--- Excerpted data ---
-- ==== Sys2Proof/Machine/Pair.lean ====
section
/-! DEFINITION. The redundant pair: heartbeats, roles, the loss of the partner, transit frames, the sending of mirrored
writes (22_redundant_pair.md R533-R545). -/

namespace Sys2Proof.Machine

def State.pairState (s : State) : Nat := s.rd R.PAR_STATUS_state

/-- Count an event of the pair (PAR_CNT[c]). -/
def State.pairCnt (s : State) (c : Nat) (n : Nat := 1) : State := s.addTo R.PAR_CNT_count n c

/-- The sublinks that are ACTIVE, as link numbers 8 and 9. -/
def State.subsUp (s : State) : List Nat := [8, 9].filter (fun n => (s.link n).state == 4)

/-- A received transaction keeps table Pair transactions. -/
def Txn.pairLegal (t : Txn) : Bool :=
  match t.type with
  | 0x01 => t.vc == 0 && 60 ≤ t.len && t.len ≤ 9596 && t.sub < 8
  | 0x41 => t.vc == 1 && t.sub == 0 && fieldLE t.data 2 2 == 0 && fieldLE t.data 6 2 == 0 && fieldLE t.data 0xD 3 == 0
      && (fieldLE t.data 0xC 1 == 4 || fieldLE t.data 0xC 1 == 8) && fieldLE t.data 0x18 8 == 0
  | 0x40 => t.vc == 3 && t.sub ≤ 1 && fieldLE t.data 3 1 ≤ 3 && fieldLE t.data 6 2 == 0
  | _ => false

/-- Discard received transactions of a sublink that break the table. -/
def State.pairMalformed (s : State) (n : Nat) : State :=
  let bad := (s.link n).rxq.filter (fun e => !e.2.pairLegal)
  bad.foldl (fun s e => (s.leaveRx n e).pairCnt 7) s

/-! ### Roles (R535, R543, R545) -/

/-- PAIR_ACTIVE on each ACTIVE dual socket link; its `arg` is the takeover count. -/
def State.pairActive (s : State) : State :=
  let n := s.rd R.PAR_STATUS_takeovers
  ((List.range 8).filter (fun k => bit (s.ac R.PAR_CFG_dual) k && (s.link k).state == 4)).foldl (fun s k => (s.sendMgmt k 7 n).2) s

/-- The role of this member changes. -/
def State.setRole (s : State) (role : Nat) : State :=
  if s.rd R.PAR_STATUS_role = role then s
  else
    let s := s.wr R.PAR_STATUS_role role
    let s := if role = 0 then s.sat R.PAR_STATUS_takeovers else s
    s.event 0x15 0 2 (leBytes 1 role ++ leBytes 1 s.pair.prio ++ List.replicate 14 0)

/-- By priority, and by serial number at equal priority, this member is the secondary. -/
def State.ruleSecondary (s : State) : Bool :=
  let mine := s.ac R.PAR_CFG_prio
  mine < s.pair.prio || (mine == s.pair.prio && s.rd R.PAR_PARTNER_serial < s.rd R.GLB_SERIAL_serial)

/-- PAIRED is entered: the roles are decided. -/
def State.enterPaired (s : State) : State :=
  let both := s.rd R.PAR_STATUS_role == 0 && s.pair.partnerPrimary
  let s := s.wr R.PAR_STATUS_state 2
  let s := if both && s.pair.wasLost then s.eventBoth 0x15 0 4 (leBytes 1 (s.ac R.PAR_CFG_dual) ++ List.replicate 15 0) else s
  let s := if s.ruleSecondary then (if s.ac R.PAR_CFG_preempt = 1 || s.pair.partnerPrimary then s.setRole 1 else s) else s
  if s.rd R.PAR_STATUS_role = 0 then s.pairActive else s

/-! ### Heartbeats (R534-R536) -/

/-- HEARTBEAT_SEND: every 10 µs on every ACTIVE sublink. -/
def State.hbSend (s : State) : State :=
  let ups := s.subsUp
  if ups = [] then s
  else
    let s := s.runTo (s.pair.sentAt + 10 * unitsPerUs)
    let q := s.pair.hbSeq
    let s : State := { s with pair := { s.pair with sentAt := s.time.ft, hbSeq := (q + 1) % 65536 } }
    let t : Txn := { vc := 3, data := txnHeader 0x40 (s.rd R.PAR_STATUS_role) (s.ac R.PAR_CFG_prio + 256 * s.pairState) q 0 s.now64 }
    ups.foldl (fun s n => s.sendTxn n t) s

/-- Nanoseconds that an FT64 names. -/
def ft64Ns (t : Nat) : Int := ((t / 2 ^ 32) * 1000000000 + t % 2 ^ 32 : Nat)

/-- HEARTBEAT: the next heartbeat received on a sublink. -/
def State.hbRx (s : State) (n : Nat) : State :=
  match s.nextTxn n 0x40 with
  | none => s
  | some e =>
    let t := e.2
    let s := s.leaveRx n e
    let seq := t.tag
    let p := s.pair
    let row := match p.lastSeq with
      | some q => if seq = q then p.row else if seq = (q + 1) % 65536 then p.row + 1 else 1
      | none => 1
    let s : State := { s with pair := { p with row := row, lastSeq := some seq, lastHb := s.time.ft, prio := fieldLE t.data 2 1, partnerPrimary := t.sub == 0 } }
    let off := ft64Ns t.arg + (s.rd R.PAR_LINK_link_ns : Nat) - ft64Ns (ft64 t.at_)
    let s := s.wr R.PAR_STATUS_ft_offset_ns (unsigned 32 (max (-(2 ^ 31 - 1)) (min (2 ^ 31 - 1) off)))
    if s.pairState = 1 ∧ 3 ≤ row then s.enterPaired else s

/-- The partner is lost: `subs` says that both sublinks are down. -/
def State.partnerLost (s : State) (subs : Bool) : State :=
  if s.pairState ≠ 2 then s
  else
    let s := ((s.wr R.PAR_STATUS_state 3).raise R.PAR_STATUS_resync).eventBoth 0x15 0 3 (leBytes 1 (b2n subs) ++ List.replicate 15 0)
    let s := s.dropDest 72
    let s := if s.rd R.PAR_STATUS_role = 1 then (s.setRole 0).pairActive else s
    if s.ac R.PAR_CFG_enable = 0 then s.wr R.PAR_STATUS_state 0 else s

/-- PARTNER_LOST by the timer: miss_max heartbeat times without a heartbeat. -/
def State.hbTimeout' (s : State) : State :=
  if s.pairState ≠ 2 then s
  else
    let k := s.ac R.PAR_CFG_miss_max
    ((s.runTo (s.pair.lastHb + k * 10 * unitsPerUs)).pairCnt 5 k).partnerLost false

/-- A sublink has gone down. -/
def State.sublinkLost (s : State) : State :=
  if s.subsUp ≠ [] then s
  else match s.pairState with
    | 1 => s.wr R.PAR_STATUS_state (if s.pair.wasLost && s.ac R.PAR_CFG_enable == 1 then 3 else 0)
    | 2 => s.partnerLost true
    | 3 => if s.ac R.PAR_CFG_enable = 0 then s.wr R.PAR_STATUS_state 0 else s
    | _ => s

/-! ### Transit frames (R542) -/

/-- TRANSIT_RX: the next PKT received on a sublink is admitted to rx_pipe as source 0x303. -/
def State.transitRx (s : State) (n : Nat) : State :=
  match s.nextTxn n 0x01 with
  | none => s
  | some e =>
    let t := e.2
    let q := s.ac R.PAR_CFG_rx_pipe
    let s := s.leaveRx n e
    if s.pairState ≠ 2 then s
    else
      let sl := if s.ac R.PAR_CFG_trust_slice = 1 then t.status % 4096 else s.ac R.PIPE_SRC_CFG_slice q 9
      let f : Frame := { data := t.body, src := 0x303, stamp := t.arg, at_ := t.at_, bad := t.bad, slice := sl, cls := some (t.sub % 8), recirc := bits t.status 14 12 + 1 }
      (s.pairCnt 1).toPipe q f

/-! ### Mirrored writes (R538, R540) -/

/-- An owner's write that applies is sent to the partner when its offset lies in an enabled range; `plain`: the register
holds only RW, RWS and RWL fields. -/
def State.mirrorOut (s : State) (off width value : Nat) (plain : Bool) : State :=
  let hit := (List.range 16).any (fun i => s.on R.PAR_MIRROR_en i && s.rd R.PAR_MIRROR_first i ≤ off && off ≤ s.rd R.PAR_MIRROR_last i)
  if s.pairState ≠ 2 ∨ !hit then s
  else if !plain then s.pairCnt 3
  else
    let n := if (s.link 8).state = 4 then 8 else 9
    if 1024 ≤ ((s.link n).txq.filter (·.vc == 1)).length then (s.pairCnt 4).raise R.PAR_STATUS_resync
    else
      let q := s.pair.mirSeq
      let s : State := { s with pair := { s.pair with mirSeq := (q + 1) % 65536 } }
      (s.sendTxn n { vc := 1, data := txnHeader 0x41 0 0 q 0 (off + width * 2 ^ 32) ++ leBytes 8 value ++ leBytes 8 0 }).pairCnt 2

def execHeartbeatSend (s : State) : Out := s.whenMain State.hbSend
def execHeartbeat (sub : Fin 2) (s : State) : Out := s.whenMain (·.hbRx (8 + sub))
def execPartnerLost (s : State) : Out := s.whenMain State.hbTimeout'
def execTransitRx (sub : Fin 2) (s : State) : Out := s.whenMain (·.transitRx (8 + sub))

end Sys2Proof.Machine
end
---
What needs to be done — Using the material above, state how many lines include the string "hbSend". Answer with a single number.

Exercise solution — 2